Desde su cargo de cónsul en Amberes, Alberto Masferrer observó la atrocidad de la
crisis; Alberto Guerra Trigueros (1898-1950), como escritor salvadoreño, también plasmó
en sus escritos la tendencia hacia la alteridad del modelo de progreso.
Esta búsqueda de alternativas llevó a muchos a hacer un largo y accidentado periplo por
senderos tan distintos que incluyen el misticismo oriental, las culturas amerindias y un
primitivismo que veía en las formas de vida tradicionales la plena y valedera antítesis de
la modernidad desencantada.
En El Salvador, gozaron de particular popularidad la teosofía y otras adaptaciones sui
generis de las religiones orientales. Estas ideas tuvieron un notable poder de cohesión en
una nutrida promoción literaria que contó con talentos con los de Alberto Guerra
Trigeros, Salarrué (1899-1975), Claudia Lars (1899-1974), Serafín Quiteño, Raúl
Contreras, Miguel Ángel Espino, Quino Caso, Juan Felipe Toruño y otros. Estos escritores
encontraron su credo estético y su profesión de vida en un arte definido como antagonista
radical de la modernidad social.
Guerra Trigueros fue el artista con formación teórica más sólida de este grupo y el más
familiarizado con las corrientes intelectuales y estéticas de Europa. Además de ser autor
de una obra destacada, jugó un papel importante como difusor de las nuevas ideas
estéticas. En su ensayo abogó por una redefinición radical del lenguaje y los temas
poéticos hasta entonces muy dominados por la estética modernista. Promovió el verso
libre y una poesía de tono coloquial, proclamando así una poesía "vulgar", en el sentido
de redimir la cotidianidad. Estas ideas se hicieron más visibles en las generaciones
posteriores (en la de Pedro Geoffrey Rivas, Oswaldo Escobar Velado o Roque Dalton), ya
que sus contemporáneos elaboraron una expresión lírica siguiendo moldes más bien
clásicos, aunque ya distantes del modernismo.
Populismo y autoritarismo
A inicios de la década de 1930, la narrativa salvadoreña tiene su centro en la obra
de Salarrué, la cual es tan diversa como voluminosa y al mismo tiempo desigual, es la
continuación y culminación de la síntesis entre el lenguaje literario culto y el habla popular
iniciada por Ambrogi. Sus Cuentos de barro (1933), que podría considerarse el libro
salvadoreño más publicado y leído, tienen interés por ser una de las inclinaciones
literarias más logradas hacia la utilización del habla popular y por elevar el primitivismo de
la sociedad campesina al estatuto de utopía nacional. También frecuentó los temas
fantásticos y los relacionados con su religiosidad orientalista.

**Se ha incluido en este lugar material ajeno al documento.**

-- ==== Sys2Proof/Laws/Ops.lean ====
section
/-! SUPPORT. What the shared operations over tiles, regions and memory do, said once. -/

namespace Sys2Proof

/-- A tile's key names it. -/
theorem TileId.key_inj {t u : TileId} (h : t.key = u.key) : t = u := by
  obtain ⟨r, x, y⟩ := t
  obtain ⟨r', x', y'⟩ := u
  simp only [TileId.key] at h
  have h1 := r.isLt
  have h2 := r'.isLt
  have h3 := x.isLt
  have h4 := x'.isLt
  have h5 := y.isLt
  have h6 := y'.isLt
  have hr : r = r' := BitVec.eq_of_toNat_eq (by omega)
  have hx : x = x' := BitVec.eq_of_toNat_eq (by omega)
  have hy : y = y' := BitVec.eq_of_toNat_eq (by omega)
  subst hr; subst hx; subst hy; rfl

/-- The tile of a tile's key is the tile. -/
theorem TileId.ofKey_key (t : TileId) : TileId.ofKey t.key = t := by
  obtain ⟨r, x, y⟩ := t
  have h1 := r.isLt
  have h3 := x.isLt
  have h5 := y.isLt
  simp only [TileId.ofKey, TileId.key, TileId.mk.injEq]
  refine ⟨BitVec.eq_of_toNat_eq ?_, BitVec.eq_of_toNat_eq ?_, BitVec.eq_of_toNat_eq ?_⟩ <;> simp only [BitVec.toNat_ofNat] <;> omega

namespace Machine

variable (s : State)

/-- A tile written leaves every other tile as it was. -/
theorem State.tile_setTile_ne (t u : TileId) (v : Tile) (h : u ≠ t) : (s.setTile t v).tile u = s.tile u :=
  Table.get_put_ne _ _ _ _ _ (fun e => h (TileId.key_inj e))

/-- A tile written is read back. -/
theorem State.tile_setTile_self (t : TileId) (v : Tile) (h : Table.wf {} s.tiles = true) : (s.setTile t v).tile t = v :=
  Table.get_put_self _ _ _ _ h

/-- A tile that is not at reset is read back, whatever the table. -/
theorem State.tile_setTile_some (t : TileId) (v : Tile) (h : v ≠ {}) : (s.setTile t v).tile t = v :=
  Table.get_put_some _ _ _ _ h

/-- A tile changed is read back changed. -/
theorem State.tile_updTile_self (t : TileId) (f : Tile → Tile) (h : Table.wf {} s.tiles = true) :
    (s.updTile t f).tile t = f (s.tile t) := s.tile_setTile_self t _ h

/-- A tile changed leaves every other tile as it was. -/
theorem State.tile_updTile_ne (t u : TileId) (f : Tile → Tile) (h : u ≠ t) : (s.updTile t f).tile u = s.tile u :=
  s.tile_setTile_ne t u _ h

/-- Writing a tile keeps the canonical form of the tile table. -/
theorem State.wf_setTile (t : TileId) (v : Tile) (h : Table.wf {} s.tiles = true) : Table.wf {} (s.setTile t v).tiles = true :=
  Table.wf_put _ _ _ _ h

/-- A region written leaves every other region as it was. -/
theorem State.region_setRegion_ne (r q : Nat) (v : Region) (h : q ≠ r) : (s.setRegion r v).region q = s.region q :=
  Table.get_put_ne _ _ _ _ _ h

/-- A region written is read back. -/
theorem State.region_setRegion_self (r : Nat) (v : Region) (h : Table.wf {} s.regions = true) : (s.setRegion r v).region r = v :=
  Table.get_put_self _ _ _ _ h

/-- Writing a region keeps the canonical form of the region table. -/
theorem State.wf_setRegion (r : Nat) (v : Region) (h : Table.wf {} s.regions = true) : Table.wf {} (s.setRegion r v).regions = true :=
  Table.wf_put _ _ _ _ h

/-- Writing tile memory leaves the scratch of every tile alone, and the tier memory of other addresses. -/
theorem State.tierStore_out (a : Nat) (bs : Bytes) (n : Nat) (h : n < a ∨ a + bs.length ≤ n) :
    Table.get 0 (s.tierStore a bs).tier.mem n = Table.get 0 s.tier.mem n :=
  Table.get_putList_out 0 _ _ _ _ h

/-- Bytes stored to a tier are read back. -/
theorem State.tierBytes_tierStore (a : Nat) (bs : Bytes) (h : Table.wf 0 s.tier.mem = true) :
    (s.tierStore a bs).tierBytes a bs.length = bs := Table.getList_putList 0 _ _ _ h

/-- A store to a tier keeps the canonical form of its memory. -/
theorem State.wf_tierStore (a : Nat) (bs : Bytes) (h : Table.wf 0 s.tier.mem = true) :
    Table.wf 0 (s.tierStore a bs).tier.mem = true := Table.wf_putList 0 _ _ _ h

/-- Marking a range of pages coded keeps the canonical form of tier memory (R467). -/
theorem State.wf_setCoded (chan n : Nat) (h : Table.wf 0 s.tier.mem = true) : Table.wf 0 (s.setCoded chan n).tier.mem = true := by
  have key : ∀ (c : Prop) [Decidable c] (p : Nat × BitVec 8 → Bool),
      Table.wf 0 (if c then s.tier.mem.filter p else s.tier.mem) = true := by
    intro c _ p
    split
    · exact Table.wf_filter 0 _ _ h
    · exact h
  exact key _ _

/-- A channel erased with its region keeps the canonical form of tier memory (R27). -/
theorem State.wf_eraseChan (c : Nat) (h : Table.wf 0 s.tier.mem = true) : Table.wf 0 (s.eraseChan c).tier.mem = true :=
  Table.wf_filter 0 _ _ h

/-- A resealed page keeps the canonical form of tier memory (R468). -/
theorem State.wf_tierReseal (chan page : Nat) (h : Table.wf 0 s.tier.mem = true) : Table.wf 0 (s.tierReseal chan page).tier.mem = true :=
  s.wf_tierStore _ _ h

/-- The memory right after reset is canonical. -/
theorem State.reset_tier_wf : Table.wf 0 State.reset.tier.mem = true := rfl

/-- A stored word keeps the canonical form of a tile's scratch bytes. -/
theorem setRawWord_scratch_wf (x : Tile) (line w : Nat) (d : BitVec 256) (c : BitVec 10) (h : Table.wf 0 x.scratch = true) :
    Table.wf 0 (setRawWord x line w d c).scratch = true := by
  dsimp only [setRawWord]
  exact Table.wf_putList 0 _ _ _ h

/-- What one word written leaves in the scratch bytes: the word stored, with no other byte changed. -/
theorem writeWord_scratch (x : Tile) (line w : Nat) (d : BitVec 256) :
    (writeWord x line w d).scratch = (setRawWord x line w d (checkBits d)).scratch := by
  have key : ∀ (p q r : Prop) [Decidable p] [Decidable q] [Decidable r] (y z u v : Tile), z.scratch = y.scratch →
      u.scratch = y.scratch → v.scratch = y.scratch →
      (if p then y else if q then z else if r then u else v).scratch = y.scratch := by
    intro p q r _ _ _ y z u v hz hu hv
    split
    · rfl
    · split
      · exact hz
      · split <;> assumption
  unfold writeWord
  dsimp only
  exact key _ _ _ _ _ _ _ (by dsimp only [Tile.updScrub]) (by dsimp only [Tile.updScrub, Tile.setPageCheck])
    (by dsimp only [Tile.setPageCheck])

/-- One word written keeps the canonical form of a tile's scratch bytes. -/
theorem writeWord_scratch_wf (x : Tile) (line w : Nat) (d : BitVec 256) (h : Table.wf 0 x.scratch = true) :
    Table.wf 0 (writeWord x line w d).scratch = true := by
  rw [writeWord_scratch]
  exact setRawWord_scratch_wf x line w d _ h

/-- A line written keeps the canonical form of a tile's scratch bytes. -/
theorem writeLine_scratch_wf (x : Tile) (line : Nat) (bs : Bytes) (poison : Bool) (h : Table.wf 0 x.scratch = true) :
    Table.wf 0 (writeLine x line bs poison).scratch = true := by
  have key : ∀ (l : List Nat) (ws : List (BitVec 256)) (y : Tile), Table.wf 0 y.scratch = true →
      Table.wf 0 (l.foldl (fun t w => writeWord t line w (ws.getD w 0)) y).scratch = true := by
    intro l ws
    induction l with
    | nil => intro y hy; exact hy
    | cons w l ih => intro y hy; exact ih _ (writeWord_scratch_wf y line w _ hy)
  exact key (List.range 4) _ x h

/-- A bank that loses its contents keeps the canonical form (R489). -/
theorem loseBank_scratch_wf (x : Tile) (b : Nat) (h : Table.wf 0 x.scratch = true) : Table.wf 0 (loseBank x b).scratch = true :=
  Table.wf_filter 0 _ _ h

/-- A bank zeroed by a mask change keeps the canonical form (R160). -/
theorem zeroBank_scratch_wf (x : Tile) (b : Nat) (h : Table.wf 0 x.scratch = true) : Table.wf 0 (zeroBank x b).scratch = true :=
  Table.wf_filter 0 _ _ h

/-- The power-on fill leaves empty, canonical scratch (R488). -/
theorem fillTile_scratch_wf (x : Tile) : Table.wf 0 (fillTile x).scratch = true := rfl

end Machine
end Sys2Proof
end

Aunque cabe decir que los miembros de esta promoción de literatos no siempre tuvieron
vínculos directos con la dictadura militar entronizada en 1931, su concepción de la cultura
nacional como negación del ideal ilustrado no dejó de proporcionar cierta utilidad a la
legitimación del nuevo orden. La idealización del campesino tradicional de su vínculo
solidario son la naturaleza, permitía asociar el autoritarismo y el populismo, ingredientes
indispensables del discurso de la naciente dictadura militar.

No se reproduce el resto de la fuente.